К 1929 году относится найденная мной в архиве записка Олеши: «Писатель должен реконструировать своё умение так, чтобы вещи его были абсолютно доступны всем. Довольно изысканности, высокомерия. Я отворачиваюсь от всего, что писал до сегодняшнего дня, от вычурности, инфернальности и прочей чепухи… Дело не в форме, а в чистой и глубокой мысли»[39].
В 1930 году Олеша признавался в своей борьбе с «тяготением к чистому искусству, в тяготении, изживаемом с трудом»[40], и в том же году ораторствовал: «Страшно раздвинуты были ножницы между пониманием искусства массами и пониманием его верхушкой. Мы должны эти ножницы раз и навсегда сдвинуть с тем, чтобы разрезать ими тех, кто говорил, что искусство должно существовать только ради искусства»[41].

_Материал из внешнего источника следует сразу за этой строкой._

-- ==== Sys2Proof/Machine/Channel.lean ====
section
/-!
DEFINITION. What one step does with what the host drives on it (spec/00_scope.md rule R10, spec/20_memory.md rule
R44, spec/70_reset_and_hazards.md rule R150).
-/

namespace Sys2Proof.Machine

/-- Reset first: "A command presented together with reset is not executed" (R150). Then the command, if one is
presented, decoded and executed whole within the step (R45); else the idle step (R100). -/
def perform (x : Input) (s : State) : Host.Outcome State Fault Refusal :=
  if x.reset then .next (applyReset s)
  else
    match x.cmd with
    | none => .next (idle s)
    | some w => exec (decode w) s

end Sys2Proof.Machine
end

В 1931 году Олеша в «Литературной газете» ратует за «собственный, никем не продиктованный метод», за «разнообразие творческих приёмов»[42]. В 1932 он сознаётся, что ему «до воя, до слёз» хочется стать певцом восходящего класса – пролетариата»[43], и ради этого он готов на многое: «Я хочу перестроиться. Конечно, мне очень противно, чрезвычайно противно быть интеллигентом. Вы не поверите, быть может, до чего это противно. Это – слабость, от которой я хочу отказаться»[44]. Но уже через месяц Олеша иронизирует: «Я, конечно, перестроюсь, но как у нас делается перестройка? Вырывается глаз у попутчика и вставляются глаза пролетария. Сегодня – глаза Демьяна Бедного. Завтра – Афиногенова, и оказывается, что глаза Афиногенова с некоторым бельмом»[45]. Ещё через три месяца Олеша, размышляя над созданием «Магнитостроя литературы» (под которым понимался будущий Монблан пролетарской литературы), писал: «Нужно создать Магнитострой литературы. Замечательно. Но нужно подумать и об архитектуре этого Магнитостроя. Если пренебрежительно относиться к форме (а это у нашей критики есть), то… он, конечно, не будет «Магнитостроем», а так – небольшой фабрикой мочалы»[46]. Олеша знал цену беллетристике, которая создавалась под крылом РАПП, но признавался в этом только себе. Он писал в дневниковых записях той поры: «Как пекут романы! Как противно стало читать эти романы! Неделя не проходит со дня объявления очередной кампании, и будьте любезны – появляется серия рассказов с сюжетом, с героем, с типами – с чем угодно: колхозное строительство, чистка, строительство нового города. Необходимо, мол, литературе отражать современность… Но современна ли такая форма отражательства»[47].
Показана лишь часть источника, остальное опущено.